The breaking point in creating an affordable and easier to program genome editing tool occurred with CRISPR-Cas systems, specifically with CRISPR-Cas9 (DNA endonuclease of type II CRISPR-Cas systems) experiments (Figure 2D). Studies on the use of this RNA-guided DNA-cutting protein for editing various genomes have been published in 2012–2013. One of the outstanding features of CRISPR-Cas9 system is its genome targeting mechanism: guide RNA (gRNA) is an RNA molecule complex, formed by hybridization of crRNA and tracrRNA, which guides Cas9 endonuclease to a genome target of interest and is rather simply reprogrammable by changing the ribonucleotide sequence without the necessity to modify Cas9 protein [18–20]. In this respect, CRISPR-Cas9 technology became an intensively applied, studied, and engineered genome editing tool which is the state-of-the-art genome-targeting system in medicine, too [21–23]. However, CRISPR-Cas9 system is not ideal.
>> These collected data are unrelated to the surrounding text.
-- ==== Sys2Proof/Machine/Dispatch.lean ====
section
/-! DEFINITION. The one dispatch: every command of the table to its meaning. -/

namespace Sys2Proof.Machine
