/-- Vector loads, stores and moves complete: they transfer the lanes under their guard and change no other byte (10_scaesh_instructions.md: Vector and predicate instructions). Clauses that the spec does not state rest on the model's choice in log entry 9. -/
def Obligations.VectorMovesAndMemory : Prop :=
  (∀ s t w v a, Runs s t 0x50 w { d := .v, a := .x, i := 0xFFFFFF, vec := true } v →
    s.ldmLoc v (addrOf (s.ctxAt t) w) 256 256 = .ok (.ldm a) →
    ∃ x : Vec, exec (.vld t w) s = .next (s.setsV t w.d x) ∧ ∀ l, l < 256 → vEl 1 x l =
      if laneOn (s.ctxAt t) w l then (tabGet 0 (s.core t.core).ldm (a + l)).toNat else vEl 1 ((s.ctxAt t).rv w.d) l) ∧
  (∀ s t w v a, Runs s t 0x51 w { d := .v, a := .x, i := 0xFFFFFF, vec := true } v →
    s.ldmLoc v (addrOf (s.ctxAt t) w) 256 256 = .ok (.ldm a) →
    ∃ u, exec (.vst t w) s = .next u ∧
      (∀ l, l < 256 → tabGet 0 (u.core t.core).ldm (a + l) =
        if laneOn (s.ctxAt t) w l then BitVec.ofNat 8 (vEl 1 ((s.ctxAt t).rv w.d) l) else tabGet 0 (s.core t.core).ldm (a + l)) ∧
      (∀ b, b < a ∨ a + 256 ≤ b → tabGet 0 (u.core t.core).ldm b = tabGet 0 (s.core t.core).ldm b) ∧
      (∀ n, n ≠ t.core → u.core n = s.core n) ∧ u.cores.cws = s.cores.cws ∧ u.cores.merge = s.cores.merge ∧
      u.ctxAt t = { s.ctxAt t with pc := (s.ctxAt t).pc + 1 } ∧ OnlyCores s u) ∧
  (∀ s t w v a, Runs s t 0x52 w { d := .v, a := .x, i := 0xFFFFFF, vec := true } v →
    (s.cwsLoc v (addrOf (s.ctxAt t) w) 256 256 true = .ok (.cws a) →
      ∃ x : Vec, exec (.vcld t w) s = .next (s.setsV t w.d x) ∧ ∀ l, l < 256 → vEl 1 x l =
        if laneOn (s.ctxAt t) w l then (tabGet 0 (s.cwsOf (t.core / 8)) (a + l)).toNat else vEl 1 ((s.ctxAt t).rv w.d) l) ∧
    (s.cwsLoc v (addrOf (s.ctxAt t) w) 256 256 true = .ok (.ref a) →
      ∃ x : Vec, exec (.vcld t w) s = .next (s.setsV t w.d x) ∧ ∀ l, l < 256 → vEl 1 x l =
        if laneOn (s.ctxAt t) w l then (tabGet 0 (s.mergeOf (t.core / 8)) (a + l)).toNat else vEl 1 ((s.ctxAt t).rv w.d) l)) ∧
  (∀ s t w v a, Runs s t 0x53 w { d := .v, a := .x, i := 0xFFFFFF, vec := true } v →
    s.cwsLoc v (addrOf (s.ctxAt t) w) 256 256 false = .ok (.cws a) →
    ∃ u, exec (.vcst t w) s = .next u ∧
      (∀ l, l < 256 → tabGet 0 (u.cwsOf (t.core / 8)) (a + l) =
        if laneOn (s.ctxAt t) w l then BitVec.ofNat 8 (vEl 1 ((s.ctxAt t).rv w.d) l) else tabGet 0 (s.cwsOf (t.core / 8)) (a + l)) ∧
      (∀ b, b < a ∨ a + 256 ≤ b → tabGet 0 (u.cwsOf (t.core / 8)) b = tabGet 0 (s.cwsOf (t.core / 8)) b) ∧
      (∀ n, n ≠ t.core / 8 → u.cwsOf n = s.cwsOf n) ∧ u.cores.merge = s.cores.merge ∧ (∀ n, (u.core n).ldm = (s.core n).ldm) ∧
      u.ctxAt t = { s.ctxAt t with pc := (s.ctxAt t).pc + 1 } ∧ OnlyCores s u) ∧
  (∀ r ∈ ([(0x50, .vld), (0x51, .vst)] : List (Nat × (Site → GWord → Instr))), ∀ s t w v,
    Runs s t r.1 w { d := .v, a := .x, i := 0xFFFFFF, vec := true } v →
    s.ldmLoc v (addrOf (s.ctxAt t) w) 256 256 = .error 3 → exec (r.2 t w) s = .next (s.raise t 3)) ∧
  (∀ r ∈ ([(0x52, true, .vcld), (0x53, false, .vcst)] : List (Nat × Bool × (Site → GWord → Instr))), ∀ s t w v,
    Runs s t r.1 w { d := .v, a := .x, i := 0xFFFFFF, vec := true } v →
    s.cwsLoc v (addrOf (s.ctxAt t) w) 256 256 r.2.1 = .error 4 → exec (r.2.2 t w) s = .next (s.raise t 4)) ∧
  (∀ s t w v, Runs s t 0x54 w { d := .x, a := .v, i := 63, vec := true } v →
    exec (.vget t w) s = .next (if laneOn (s.ctxAt t) w (4 * w.i)
      then s.setsX t w.d (BitVec.ofNat 64 (vEl 4 ((s.ctxAt t).rv w.a) w.i)) else s.passes t)) ∧
  (∀ s t w v, Runs s t 0x55 w { d := .v, a := .x, i := 63, vec := true } v →
    ∃ x : Vec, exec (.vput t w) s = .next (s.setsV t w.d x) ∧ ∀ i, i < 64 → vEl 4 x i =
      if laneOn (s.ctxAt t) w (4 * i) ∧ i = w.i then ((s.ctxAt t).rx w.a).toNat % 2 ^ 32 else vEl 4 ((s.ctxAt t).rv w.d) i) ∧
  (∀ s t w v, Runs s t 0x56 w { d := .v, a := .x, vec := true } v →
    ∃ x : Vec, exec (.vspl t w) s = .next (s.setsV t w.d x) ∧ ∀ i, i < 64 → vEl 4 x i =
      if laneOn (s.ctxAt t) w (4 * i) then ((s.ctxAt t).rx w.a).toNat % 2 ^ 32 else vEl 4 ((s.ctxAt t).rv w.d) i) ∧
  (∀ s t w v, Runs s t 0x57 w { d := .v, a := .v, b := .v, f := 3, vec := true } v →
    ∃ x : Vec, exec (.vbit t w) s = .next (s.setsV t w.d x) ∧ ∀ l, l < 256 → vEl 1 x l =
      if laneOn (s.ctxAt t) w l then vEl 1
        (([((s.ctxAt t).rv w.a) &&& ((s.ctxAt t).rv w.b), ((s.ctxAt t).rv w.a) ||| ((s.ctxAt t).rv w.b),
           ((s.ctxAt t).rv w.a) ^^^ ((s.ctxAt t).rv w.b), ((s.ctxAt t).rv w.a) &&& ~~~((s.ctxAt t).rv w.b)] : List Vec).getD w.f 0) l
      else vEl 1 ((s.ctxAt t).rv w.d) l)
The off-targets are also created by this technology which is one of the shortcomings that can have a negative impact on cellular processes and applicability in developing safe therapeutics for various diseases. The other issue is the requirement of the PAM (protospacer adjacent motifs) sequence to be present in the desired gene target because Cas9 protein cleaves DNA near it which limits the choice of specific DNA target. Aside from these limitations, different CRISPR-Cas systems are being modified to overcome these restrictions and to meet the required features. Nevertheless, genome editing technique provided significant breakthrough in biotechnology, therefore CRISPR-Cas9 researchers were awarded by the Nobel prize in 2020. Altogether, programmable endonucleases differ in the sequence recognition method, specificity, recognizable sequence properties, simplicity of production, immunogenicity, mode of delivery to the cell (discussed later) [24]. These are one of the defining factors to be considered before applying genome editing tools to investigations and treatment development of different human medical conditions.

Petraityte_2_pav.tif

Figure 2. Schematic representation of programmable nucleases used as genome editing tools.
A – meganuclease consists of two monomers that form a homodimer. B – Zinc finger nuclease consists of FokI endonuclease (restriction domain) and a DNA binding module that is formed by varying number of zinc finger motifs. C – TALEN protein also has the restriction domain (FokI endonuclease) and a DNA binding module that is formed by a different number of TAL effector protein’s DNA targeting domains. D – CRISPR-Cas9 editing system consists of Cas9 endonuclease and guide RNA molecule that together forms a ribonucleoprotein

Challenges in developing genome editing strategies for clinical practice

Enhancing the repair mechanism

The clinical situation is important in choosing genome editing strategy for receiving expected results – activation or inactivation of the gene. By creating DSB in the genome area of interest with programmable nuclease, one of the cell’s genome repair mechanisms are engaged. When the goal is to inactivate gene, error-prone NHEJ mechanism (Figure 3) is expected. It usually disrupts a specific genome sequence because NHEJ corrects DSBs without using a DNA template resulting in insertions and deletions. Different situation arises when the goal is to correct existing change in the DNA sequence by HR mechanism (Figure 3). Studies have shown that HR damage repair is rare comparing to predominant NHEJ [25,26], therefore the need to increase the efficiency of HR is significant. A donor DNA molecule with correct nucleotide sequence is one of the integral elements in homology-directed repair mechanism where it is used as a template by cell’s HR proteins to restore the damage [25,26]. Therefore, the donor DNA itself and the features of it are important. According to the literature, single-stranded donor DNA oligonucleotides as well as linearized plasmid templates can influence HR efficiency, and the longer homology arms at 5’ and 3’ ends of donor DNA can enhance the HR [27–29]. Additionally, promoting the expression of main HR proteins is a known method to increase frequency of homology-directed repair [30]. However, the latter approach is questionable in the sense of unwanted alterations of gene expression when genome editing is studied for clinical applications. Recently a prime-editing technology was described by Anzalone and his colleagues (2019) where different types of genome changes can be introduced by prime editor (PE; it uses a prime editing RNA as a guide and the protein itself consists of reverse transcriptase fused with RNA-programmable nickase which is a part of specific Cas9 protein) without double stranded breaks or even donor DNA [31]. This new technology is a promising tool for developing genome editing therapies for various genetic diseases.

Petraityte_3_pav.tif

Figure 3. The main DNA double-strand break repair mechanisms in the cell evoked during genome editing process. NHEJ – non-homologous end joining is a DNA damage repair mechanism that occurs frequently in the cell and is more error-prone. HR – homologous recombination is a DNA damage repair mechanism that uses DNA template to correct the error which preserves genetic material from undesirable alterations.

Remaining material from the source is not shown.